**WHAT IS BEING ASKED:**
Consider the listing below. Extract exactly the lines from the line containing "def execZlibHeader (cinfo" to the line containing "part of the", both included.

+-------+

-- ==== Sys2Proof/Machine/StreamElements.lean ====
section
/-! DEFINITION. The stream elements of the opcode table (30_encoding.md R148 to R159), each as the emission the commands
perform for it, run on its own (log 5). -/

namespace Sys2Proof.Machine

/-- STREAM.ZLIB_HEADER: CMF then FLG (R149, 44_block_controller.md R424), as the packet gives them, well formed or not
(log 20). DESIGN CHOICE (log 5): the bytes go to `OUT` whatever waits in the accumulator, so bits still pending come after
them (43_bit_packer.md R394 (d) has a direct `PutByte` at `biValid` = 0 only). -/
def execZlibHeader (cinfo : BitVec 4) (flevel : BitVec 2) (fcheck : BitVec 5) (s : State) :
    Host.Outcome State Fault Refusal :=
  runElement (putHeader cinfo flevel fcheck) s

/-- BLOCK.STORED: the current block, window bytes `blockStart .. strStart - 1`, as a stored block (R152, R431, R432). -/
def execBlockStored (bfinal : BitVec 1) (s : State) : Host.Outcome State Fault Refusal :=
  runElement (storedBlock s.mf.blockStart ((s.mf.strStart : Int) - s.mf.blockStart) bfinal) s

/-- BLOCK.STATIC: the tokens of the current block with the static codes (R151, R153, R431). DESIGN CHOICE (log 5): no
`BiWindup` follows, BFINAL = 1 or not, so the block's last bits, at most 16, stay in the accumulator; it is no part of the
element but of `FlushBlock` (R431), as InitBlock is. -/
def execBlockStatic (bfinal : BitVec 1) (s : State) : Host.Outcome State Fault Refusal :=
  runElement (staticBlock bfinal) s

/-- BLOCK.DYNAMIC: tree description and tokens with the trees of the last build (R156, R431, R442). DESIGN CHOICE (log 5):
no `BiWindup` follows, BFINAL = 1 or not, as in `execBlockStatic`. -/
def execBlockDynamic (bfinal : BitVec 1) (s : State) : Host.Outcome State Fault Refusal :=
  runElement (dynamicBlock bfinal) s

/-- BLOCK.RESERVED: "11 = reserved and never emitted" (R151). -/
def execBlockReserved (_bfinal : BitVec 1) (_s : State) : Host.Outcome State Fault Refusal :=
  .refused .reservedBlockType

/-- STREAM.ADLER_TRAILER: four bytes, most significant first (R159, 44_block_controller.md R425). DESIGN CHOICE (log 5):
ahead of any bits still pending, as in `execZlibHeader`. -/
def execAdlerTrailer (adler : Word) (s : State) : Host.Outcome State Fault Refusal :=
  runElement (putAdler adler) s

end Sys2Proof.Machine
end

+-------+

**RESULT BELOW:**
def execZlibHeader (cinfo : BitVec 4) (flevel : BitVec 2) (fcheck : BitVec 5) (s : State) :
    Host.Outcome State Fault Refusal :=
  runElement (putHeader cinfo flevel fcheck) s

/-- BLOCK.STORED: the current block, window bytes `blockStart .. strStart - 1`, as a stored block (R152, R431, R432). -/
def execBlockStored (bfinal : BitVec 1) (s : State) : Host.Outcome State Fault Refusal :=
  runElement (storedBlock s.mf.blockStart ((s.mf.strStart : Int) - s.mf.blockStart) bfinal) s

/-- BLOCK.STATIC: the tokens of the current block with the static codes (R151, R153, R431). DESIGN CHOICE (log 5): no
`BiWindup` follows, BFINAL = 1 or not, so the block's last bits, at most 16, stay in the accumulator; it is no part of the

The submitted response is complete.